I should also point out that we routinely change the name of the comment posting form so that the URL for posting a comment also changes, and we do that to thwart exactly this kind of comment spam. When this happened yesterday we tailed our httpd log, and we saw the spammer going directly to that file and URL, which means that the spammer had already discovered our newest file name and URL. This leads us to suppose that part of the reason we are all seeing an uptick in manually posted comment spam may be because there is an advance spammer group who is out manually discovering the file names and URLs of comment forms.

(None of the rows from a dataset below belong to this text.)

namespace SATA
/-- Page index of HIF_SATA (R604). -/
def page : Nat := 0x21
/-! Fields of R485 (13_host_and_library_ports). -/
def CTRL_EN : Fld := reg 0x008 0 1 .rw (.val 1)
def CTRL_CNT_CLR : Fld := reg 0x008 1 1 .wo (.val 0)
def CTRL_AN_EN : Fld := reg 0x008 2 1 .rw (.val 1)
def CTRL_PM_EN : Fld := reg 0x008 3 1 .rw (.val 1)
def STATUS_SPEED : Fld := reg 0x00C 0 2 .ro (.val 0)
def STATUS_PHY_RDY : Fld := reg 0x00C 2 1 .ro (.val 0)
def STATUS_PM : Fld := reg 0x00C 3 2 .ro (.val 0)
def STATUS_CMD_ACTIVE : Fld := reg 0x00C 5 1 .ro (.val 0)
def INT_STATUS : Fld := reg 0x010 0 6 .w1c (.val 0)
def INT_ENABLE : Fld := reg 0x014 0 6 .rw (.val 0)
def STICKY : Fld := reg 0x01C 0 1 .w1c (.val 0)
def FAULT_CODE : Fld := reg 0x020 0 8 .ro (.val 0)
def PKT_CNT : Fld := reg 0x040 0 32 .ro (.val 0)
def MMC_REJ_CNT : Fld := reg 0x044 0 16 .ro (.val 0)
def LAST_REJ_OP : Fld := reg 0x044 16 8 .ro (.val 0)
def FIS_CRC_ERR_CNT : Fld := reg 0x048 0 32 .ro (.val 0)
def BYTES_LO : Fld := reg 0x04C 0 32 .ro (.val 0)
def BYTES_HI : Fld := reg 0x050 0 32 .ro (.val 0)
def BYTE_LIMIT : Fld := reg 0x054 0 16 .ro (.val 0)
/-! Bits of INT_STATUS (i), STICKY (k). -/
def iLINK_UP : Nat := 0
def iLINK_DOWN : Nat := 1
def iCOMRESET : Nat := 2
def iDEVICE_RESET : Nat := 3
def iAN_SENT : Nat := 4
def iMMC_REJ : Nat := 5
def kCNT_SAT : Nat := 0
def fields0 : List Fld := [ CTRL_EN, CTRL_CNT_CLR, CTRL_AN_EN, CTRL_PM_EN, STATUS_SPEED, STATUS_PHY_RDY, STATUS_PM, STATUS_CMD_ACTIVE, INT_STATUS, INT_ENABLE, STICKY, FAULT_CODE, PKT_CNT, MMC_REJ_CNT, LAST_REJ_OP, FIS_CRC_ERR_CNT, BYTES_LO, BYTES_HI, BYTE_LIMIT ]
/-- Every field of the page, in table order. -/
def fields : List Fld := fields0
end SATA

namespace LIB
/-- Page index of LIB (R604). -/
def page : Nat := 0x22
/-! Fields of R486 (13_host_and_library_ports). -/
def CTRL_EN : Fld := reg 0x008 0 1 .rw (.prof 1 0)
def CTRL_CNT_CLR : Fld := reg 0x008 1 1 .wo (.val 0)
def CTRL_IBI_EN : Fld := reg 0x008 2 1 .rw (.val 1)
def CTRL_AUTO_MOUNT : Fld := reg 0x008 3 1 .rw (.val 1)
def CTRL_CLAMP_EN : Fld := reg 0x008 4 1 .rw (.val 1)
def STATUS_DA_VALID : Fld := reg 0x00C 0 1 .ro (.val 0)
def STATUS_DA : Fld := reg 0x00C 1 7 .ro (.val 0)
def STATUS_CLAMP_REQ : Fld := reg 0x00C 8 1 .ro (.val 0)
def STATUS_CLAMP_OK : Fld := reg 0x00C 9 1 .ro (.val 0)
def STATUS_DISC_PRES : Fld := reg 0x00C 10 1 .ro (.val 0)
def STATUS_UNLOAD_PEND : Fld := reg 0x00C 11 1 .ro (.val 0)
def INT_STATUS : Fld := reg 0x010 0 9 .w1c (.val 0)
def INT_ENABLE : Fld := reg 0x014 0 9 .rw (.val 0)
def STICKY : Fld := reg 0x01C 0 1 .w1c (.val 0)
def FAULT_CODE : Fld := reg 0x020 0 8 .ro (.val 0)
def STATIC_ADDR : Fld := reg 0x040 0 7 .rw (.val 0x5A)
def PID_LO : Fld := reg 0x044 0 32 .ro (.otp)
def PID_HI : Fld := reg 0x048 0 16 .ro (.otp)
def BCR : Fld := reg 0x04C 0 8 .ro (.val 6)
def DCR : Fld := reg 0x04C 8 8 .ro (.val 0)
def CLAMP_CFG_DEB_MS : Fld := reg 0x050 0 8 .rw (.val 0xA)
def CLAMP_CFG_UNLOAD_TO_S : Fld := reg 0x050 8 16 .rw (.val 0x78)
def IBI_SRC_LIB_INT : Fld := reg 0x054 0 1 .rw (.val 1)
def IBI_SRC_GUST_OUT3 : Fld := reg 0x054 1 1 .rw (.val 1)
def CMD_CNT : Fld := reg 0x058 0 32 .ro (.val 0)
def CMD_ERR_CNT : Fld := reg 0x05C 0 16 .ro (.val 0)
def LAST_ERR : Fld := reg 0x05C 16 8 .ro (.val 0)
/-! Bits of INT_STATUS (i), STICKY (k). -/
def iDA_ASSIGNED : Nat := 0
def iCLAMP_REQ_ON : Nat := 1
def iCLAMP_REQ_OFF : Nat := 2
def iDISC_IN : Nat := 3
def iDISC_OUT : Nat := 4
def iDISC_LOST : Nat := 5
def iIBI_NACK : Nat := 6
def iCMD_ERR : Nat := 7
def iUNLOAD_LATE : Nat := 8
def kCNT_SAT : Nat := 0
def fields0 : List Fld := [ CTRL_EN, CTRL_CNT_CLR, CTRL_IBI_EN, CTRL_AUTO_MOUNT, CTRL_CLAMP_EN, STATUS_DA_VALID, STATUS_DA, STATUS_CLAMP_REQ, STATUS_CLAMP_OK, STATUS_DISC_PRES, STATUS_UNLOAD_PEND, INT_STATUS, INT_ENABLE, STICKY, FAULT_CODE, STATIC_ADDR, PID_LO, PID_HI, BCR, DCR, CLAMP_CFG_DEB_MS, CLAMP_CFG_UNLOAD_TO_S, IBI_SRC_LIB_INT, IBI_SRC_GUST_OUT3, CMD_CNT, CMD_ERR_CNT, LAST_ERR ]
/-- Every field of the page, in table order. -/
def fields : List Fld := fields0
end LIB

namespace MBX
/-- Page index of MBX (R604). -/
def page : Nat := 0x6
/-! Fields of R487 (13_host_and_library_ports). -/
def CTRL_CNT_CLR : Fld := reg 0x008 0 1 .wo (.val 0)
def STATUS_FULL : Fld := reg 0x00C 0 8 .ro (.val 0)
def INT_STATUS : Fld := reg 0x010 0 24 .w1c (.val 0)
def INT_ENABLE : Fld := reg 0x014 0 24 .rw (.val 0)
def STICKY : Fld := reg 0x01C 0 4 .w1c (.val 0)
def FAULT_CODE : Fld := reg 0x020 0 8 .ro (.val 0)
def CFG_ACK_TO_MS : Fld := reg 0x040 0 16 .rw (.val 0x3E8)
def CFG_WAKE_EN : Fld := reg 0x040 16 1 .rw (.val 1)
def REJ_REQ : Fld := reg 0x044 0 8 .ro (.val 0)
def REJ_MBX : Fld := reg 0x044 8 3 .ro (.val 0)
def MSTAT_FULL : Fld := regs 0x100 0 1 .ro (.val 0) 0x80 8
def MSTAT_CLAIMED : Fld := regs 0x100 1 1 .ro (.val 0) 0x80 8
def MSTAT_OWNER : Fld := regs 0x100 8 8 .ro (.val 0) 0x80 8
def MSTAT_LEN : Fld := regs 0x100 16 5 .ro (.val 0) 0x80 8
def MSTAT_SEQ : Fld := regs 0x100 24 8 .ro (.val 0) 0x80 8
def GUST_LEN : Fld := regs 0x104 0 5 .wo (.val 0) 0x80 8
def GUST_RING : Fld := regs 0x104 31 1 .wo (.val 0) 0x80 8
def ACK_ACK : Fld := regs 0x108 0 1 .wo (.val 0) 0x80 8
def ACK_WITHDRAW : Fld := regs 0x108 1 1 .wo (.val 0) 0x80 8
def CLAIM_HOLDER : Fld := regs 0x10C 0 8 .raq (.val 0) 0x80 8
def CLAIM_HELD_OTHER : Fld := regs 0x10C 31 1 .raq (.val 0) 0x80 8
def CLAIM_REL_REL : Fld := regs 0x110 0 1 .wo (.val 0) 0x80 8
def DELIV_CNT : Fld := regs 0x114 0 32 .ro (.val 0) 0x80 8
def TIMEOUT_CNT : Fld := regs 0x118 0 16 .ro (.val 0) 0x80 8
def REJ_CNT : Fld := regs 0x118 16 16 .ro (.val 0) 0x80 8
def DATA : Fld := regs2 0x140 0 32 .rw (.val 0) 0x80 8 0x4 16
/-! Bits of INT_STATUS (i), STICKY (k). -/
def iGUST : Nat := 0
def iACKED : Nat := 8
def iACK_TIMEOUT : Nat := 16
def kCNT_SAT : Nat := 0
def kWR_FULL : Nat := 1
def kNOT_OWNER : Nat := 2
def kLATE_ACK : Nat := 3
def fields0 : List Fld := [ CTRL_CNT_CLR, STATUS_FULL, INT_STATUS, INT_ENABLE, STICKY, FAULT_CODE, CFG_ACK_TO_MS, CFG_WAKE_EN, REJ_REQ, REJ_MBX, MSTAT_FULL, MSTAT_CLAIMED, MSTAT_OWNER, MSTAT_LEN, MSTAT_SEQ, GUST_LEN, GUST_RING, ACK_ACK, ACK_WITHDRAW, CLAIM_HOLDER, CLAIM_HELD_OTHER, CLAIM_REL_REL, DELIV_CNT, TIMEOUT_CNT, REJ_CNT, DATA ]
/-- Every field of the page, in table order. -/
def fields : List Fld := fields0
end MBX

end Sys2Proof.Machine
end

As always, whenever the forces of good find a new way to thwart spam – be it email or comment spam – the forces of evil catch up, and the cycle starts all over again.

Now, I will confess here that we had not yet upgraded to the newest version of WordPress – WordPress 2.5. I also don’t know if it would have made a difference or not, but among the other things we did to counter this spam attack, we upgraded to 2.5. Even if there isn’t anything in 2.5 which directly addresses this hack, we know that we have the latest and greatest in WordPress security by having upgraded.

Then, we put into place the following suggestions, found over on Matt Cutts’ excellent blog. Those suggestions include securing your wp-admin directory and creating a dummy wp-content/plugins/index.html, so that which plugins you run becomes much more difficult to discover. While these suggestions were not made by Matt in the context of this hack (about which he may or may not have known), they are directly applicable to thwarting this hack. So, thank you, Matt!

So we’re back up and running, a little wearier, but a little wiser.

Of course, this had to happen while I was out of town – in fact, in the middle of nowhere. Thank goodness for my Verizon Wireless USB broadband modem, which kept me connected even while in the middle of the rockies, and allowed me to work with our dev team to trouble shoot this, and to download and install the 2.5 upgrade!